Wusthof's Gourmet product line, with thinner stamped steel blades of high quality Solingen stainless alloy, yields versatile knives that are light weight and well balanced, as is this 7" Gourmet Santoku. Without the heft of the heavier forged products for which Wusthof is best known, this Santoku retains many of the best features.
Rather than having a solid forged bolster, the front section of the handle dips low enough to provide excellent finger protection without getting in the way of either slicing or sharpening. Multiple hollow grinds on both sides of the blade reduce friction during cutting and provide slight air pockets that let slices of food fall away from the steel.

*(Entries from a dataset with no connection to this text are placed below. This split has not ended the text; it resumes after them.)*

/-! ## modView -/

@[simp] theorem State.modView_pending (i : Nat) (f : View → View) (s : State) : (s.modView i f).pending = s.pending := rfl
@[simp] theorem State.modView_clk (i : Nat) (f : View → View) (s : State) : (s.modView i f).clk = s.clk := rfl
@[simp] theorem State.modView_engs (i : Nat) (f : View → View) (s : State) : (s.modView i f).engs = s.engs := rfl
@[simp] theorem State.modView_ovrStat (i : Nat) (f : View → View) (s : State) : (s.modView i f).ovrStat = s.ovrStat := rfl
@[simp] theorem State.modView_ovrNow (i : Nat) (f : View → View) (s : State) : (s.modView i f).ovrNow = s.ovrNow := rfl
@[simp] theorem State.modView_wc (i : Nat) (f : View → View) (s : State) : (s.modView i f).wc = s.wc := rfl
@[simp] theorem State.modView_evt (i : Nat) (f : View → View) (s : State) : (s.modView i f).evt = s.evt := rfl
@[simp] theorem State.modView_jrn (i : Nat) (f : View → View) (s : State) : (s.modView i f).jrn = s.jrn := rfl
@[simp] theorem State.modView_hst (i : Nat) (f : View → View) (s : State) : (s.modView i f).hst = s.hst := rfl
@[simp] theorem State.modView_recd (i : Nat) (f : View → View) (s : State) : (s.modView i f).recd = s.recd := rfl
@[simp] theorem State.modView_bar0 (i : Nat) (f : View → View) (s : State) : (s.modView i f).bar0 = s.bar0 := rfl
@[simp] theorem State.modView_cfg (i : Nat) (f : View → View) (s : State) : (s.modView i f).cfg = s.cfg := rfl
@[simp] theorem State.modView_setup (i : Nat) (f : View → View) (s : State) : (s.modView i f).setup = s.setup := rfl
@[simp] theorem State.modView_coef (i : Nat) (f : View → View) (s : State) : (s.modView i f).coef = s.coef := rfl
@[simp] theorem State.modView_rails (i : Nat) (f : View → View) (s : State) : (s.modView i f).rails = s.rails := rfl
@[simp] theorem State.modView_banks (i : Nat) (f : View → View) (s : State) : (s.modView i f).banks = s.banks := rfl
@[simp] theorem State.modView_mdacs (i : Nat) (f : View → View) (s : State) : (s.modView i f).mdacs = s.mdacs := rfl
@[simp] theorem State.modView_pmb (i : Nat) (f : View → View) (s : State) : (s.modView i f).pmb = s.pmb := rfl
@[simp] theorem State.modView_watches (i : Nat) (f : View → View) (s : State) : (s.modView i f).watches = s.watches := rfl
@[simp] theorem State.modView_seq (i : Nat) (f : View → View) (s : State) : (s.modView i f).seq = s.seq := rfl
@[simp] theorem State.modView_off (i : Nat) (f : View → View) (s : State) : (s.modView i f).off = s.off := rfl
@[simp] theorem State.modView_flt (i : Nat) (f : View → View) (s : State) : (s.modView i f).flt = s.flt := rfl
@[simp] theorem State.modView_drt (i : Nat) (f : View → View) (s : State) : (s.modView i f).drt = s.drt := rfl
@[simp] theorem State.modView_dmp (i : Nat) (f : View → View) (s : State) : (s.modView i f).dmp = s.dmp := rfl
@[simp] theorem State.modView_shr (i : Nat) (f : View → View) (s : State) : (s.modView i f).shr = s.shr := rfl
@[simp] theorem State.modView_inl (i : Nat) (f : View → View) (s : State) : (s.modView i f).inl = s.inl := rfl
@[simp] theorem State.modView_cnv (i : Nat) (f : View → View) (s : State) : (s.modView i f).cnv = s.cnv := rfl
@[simp] theorem State.modView_stgs (i : Nat) (f : View → View) (s : State) : (s.modView i f).stgs = s.stgs := rfl
@[simp] theorem State.modView_phases (i : Nat) (f : View → View) (s : State) : (s.modView i f).phases = s.phases := rfl
@[simp] theorem State.modView_pair (i : Nat) (f : View → View) (s : State) : (s.modView i f).pair = s.pair := rfl
@[simp] theorem State.modView_nv (i : Nat) (f : View → View) (s : State) : (s.modView i f).nv = s.nv := rfl
@[simp] theorem State.modView_fw (i : Nat) (f : View → View) (s : State) : (s.modView i f).fw = s.fw := rfl
@[simp] theorem State.modView_pwr (i : Nat) (f : View → View) (s : State) : (s.modView i f).pwr = s.pwr := rfl
@[simp] theorem State.modView_free (i : Nat) (f : View → View) (s : State) : (s.modView i f).free = s.free := rfl
@[simp] theorem State.modView_out (i : Nat) (f : View → View) (s : State) : (s.modView i f).out = s.out := rfl
@[simp] theorem State.modView_eng (i : Nat) (f : View → View) (s : State) (j : Nat) : (s.modView i f).eng j = s.eng j := rfl
@[simp] theorem State.modView_rail (i : Nat) (f : View → View) (s : State) (j : Nat) : (s.modView i f).rail j = s.rail j := rfl
@[simp] theorem State.modView_bank (i : Nat) (f : View → View) (s : State) (j : Nat) : (s.modView i f).bank j = s.bank j := rfl
@[simp] theorem State.modView_mdac (i : Nat) (f : View → View) (s : State) (j : Nat) : (s.modView i f).mdac j = s.mdac j := rfl
@[simp] theorem State.modView_watch (i : Nat) (f : View → View) (s : State) (j : Nat) : (s.modView i f).watch j = s.watch j := rfl
@[simp] theorem State.modView_stg (i : Nat) (f : View → View) (s : State) (j : Nat) : (s.modView i f).stg j = s.stg j := rfl
@[simp] theorem State.modView_phase (i : Nat) (f : View → View) (s : State) (j : Nat) : (s.modView i f).phase j = s.phase j := rfl
@[simp] theorem State.modView_ring (i : Nat) (f : View → View) (s : State) (j : Nat) : (s.modView i f).ring j = s.ring j := rfl
@[simp] theorem State.modView_vec (i : Nat) (f : View → View) (s : State) (j : Nat) : (s.modView i f).vec j = s.vec j := rfl
@[simp] theorem State.modView_prog (i : Nat) (f : View → View) (s : State) (j : Nat) : (s.modView i f).prog j = s.prog j := rfl
@[simp] theorem State.modView_grp (i : Nat) (f : View → View) (s : State) (j : Nat) : (s.modView i f).grp j = s.grp j := rfl
@[simp] theorem State.modView_rect (i : Nat) (f : View → View) (s : State) (j : Nat) : (s.modView i f).rect j = s.rect j := rfl
@[simp] theorem State.modView_core (i : Nat) (f : View → View) (s : State) (j : Nat) : (s.modView i f).core j = s.core j := rfl
@[simp] theorem State.modView_ppair (i : Nat) (f : View → View) (s : State) (j : Nat) : (s.modView i f).ppair j = s.ppair j := rfl
@[simp] theorem State.modView_refm (i : Nat) (f : View → View) (s : State) (j : Nat) : (s.modView i f).refm j = s.refm j := rfl
@[simp] theorem State.modView_port (i : Nat) (f : View → View) (s : State) (j : Nat) : (s.modView i f).port j = s.port j := rfl
@[simp] theorem State.modView_rnode (i : Nat) (f : View → View) (s : State) (j : Nat) : (s.modView i f).rnode j = s.rnode j := rfl
@[simp] theorem State.modView_view (i : Nat) (f : View → View) (s : State) (j : Nat) : (s.modView i f).view j = if j = i then f (s.view i) else s.view j := tget_tmod _ _ _ _ _
theorem State.modView_view_same (i : Nat) (f : View → View) (s : State) : (s.modView i f).view i = f (s.view i) := tget_tmod_same _ _ _ _
@[simp] theorem State.modView_cgrp (i : Nat) (f : View → View) (s : State) (j : Nat) : (s.modView i f).cgrp j = s.cgrp j := rfl
@[simp] theorem State.modView_cw (i : Nat) (f : View → View) (s : State) (k : Nat) : (s.modView i f).cw k = s.cw k := rfl
@[simp] theorem State.modView_cf (i : Nat) (f : View → View) (s : State) (k hi lo : Nat) : (s.modView i f).cf k hi lo = s.cf k hi lo := rfl
@[simp] theorem State.modView_cb (i : Nat) (f : View → View) (s : State) (k n : Nat) : (s.modView i f).cb k n = s.cb k n := rfl
@[simp] theorem State.modView_bw (i : Nat) (f : View → View) (s : State) (k : Nat) : (s.modView i f).bw k = s.bw k := rfl
@[simp] theorem State.modView_bf (i : Nat) (f : View → View) (s : State) (k hi lo : Nat) : (s.modView i f).bf k hi lo = s.bf k hi lo := rfl
@[simp] theorem State.modView_now (i : Nat) (f : View → View) (s : State) : (s.modView i f).now = s.now := rfl
@[simp] theorem State.modView_tsB (i : Nat) (f : View → View) (s : State) : (s.modView i f).tsB = s.tsB := rfl
@[simp] theorem State.modView_tickStart (i : Nat) (f : View → View) (s : State) : (s.modView i f).tickStart = s.tickStart := rfl
@[simp] theorem State.modView_tickNo (i : Nat) (f : View → View) (s : State) : (s.modView i f).tickNo = s.tickNo := rfl
@[simp] theorem State.modView_index (i : Nat) (f : View → View) (s : State) : (s.modView i f).index = s.index := rfl
@[simp] theorem State.modView_grail (i : Nat) (f : View → View) (s : State) (k : Nat) : (s.modView i f).grail k = s.grail k := rfl
@[simp] theorem State.modView_shadow (i : Nat) (f : View → View) (s : State) : (s.modView i f).shadow = s.shadow := rfl
@[simp] theorem State.modView_rcfg (i : Nat) (f : View → View) (s : State) (k : Nat) : (s.modView i f).rcfg k = s.rcfg k := rfl
@[simp] theorem State.modView_vioOk (i : Nat) (f : View → View) (s : State) (k : Nat) : (s.modView i f).vioOk k = s.vioOk k := rfl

This Santoku is flexible yet sturdy, and you should be able to use it for many of the lighter tasks a chef's knife would perform, with higher efficiency and less fatigue. The steel in this blade is tough, but tempered soft enough that it won't chip. That makes the knife serviceable for many tasks Western chefs will do by habit, but if honed too thin the edge will tend to roll. Wusthof knives are built to carry a less acute bevel than Japanese blades, so don't overdo it when you restore the edge.
Honing with a sharpening steel before use is as much as this knife should usually require, so long as it isn't used for heavy chopping. The triple riveted slab handle and the stain free blade are dishwasher safe, but should be washed and dried by hand to extend the lifetime of finish and edge.